[[ Source data open ]]

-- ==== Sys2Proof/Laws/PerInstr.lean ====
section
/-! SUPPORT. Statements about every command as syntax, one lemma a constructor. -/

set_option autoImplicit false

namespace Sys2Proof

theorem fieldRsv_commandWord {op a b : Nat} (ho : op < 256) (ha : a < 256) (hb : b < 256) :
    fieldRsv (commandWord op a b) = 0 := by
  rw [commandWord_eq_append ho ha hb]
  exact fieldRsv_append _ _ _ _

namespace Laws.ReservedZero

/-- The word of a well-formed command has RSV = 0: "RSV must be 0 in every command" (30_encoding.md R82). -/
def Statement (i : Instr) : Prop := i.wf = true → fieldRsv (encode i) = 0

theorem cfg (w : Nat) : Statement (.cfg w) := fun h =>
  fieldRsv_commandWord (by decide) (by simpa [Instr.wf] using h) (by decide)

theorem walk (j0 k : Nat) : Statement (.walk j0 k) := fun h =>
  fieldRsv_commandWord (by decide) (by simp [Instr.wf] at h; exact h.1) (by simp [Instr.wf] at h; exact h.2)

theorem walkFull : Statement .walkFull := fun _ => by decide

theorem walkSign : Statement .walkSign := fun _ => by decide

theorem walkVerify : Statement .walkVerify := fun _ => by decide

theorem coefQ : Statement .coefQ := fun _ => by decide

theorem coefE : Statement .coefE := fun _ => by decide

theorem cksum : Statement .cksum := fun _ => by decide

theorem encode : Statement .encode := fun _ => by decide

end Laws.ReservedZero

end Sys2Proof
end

[[ Source data closed ]]

What to do
A verbatim copy of the lines from the one with "def Statement (i" to the end of the listing is the whole answer.

Problem solution
def Statement (i : Instr) : Prop := i.wf = true → fieldRsv (encode i) = 0

theorem cfg (w : Nat) : Statement (.cfg w) := fun h =>
  fieldRsv_commandWord (by decide) (by simpa [Instr.wf] using h) (by decide)

theorem walk (j0 k : Nat) : Statement (.walk j0 k) := fun h =>
  fieldRsv_commandWord (by decide) (by simp [Instr.wf] at h; exact h.1) (by simp [Instr.wf] at h; exact h.2)

theorem walkFull : Statement .walkFull := fun _ => by decide

theorem walkSign : Statement .walkSign := fun _ => by decide

theorem walkVerify : Statement .walkVerify := fun _ => by decide

theorem coefQ : Statement .coefQ := fun _ => by decide

theorem coefE : Statement .coefE := fun _ => by decide

theorem cksum : Statement .cksum := fun _ => by decide

theorem encode : Statement .encode := fun _ => by decide

end Laws.ReservedZero

end Sys2Proof
end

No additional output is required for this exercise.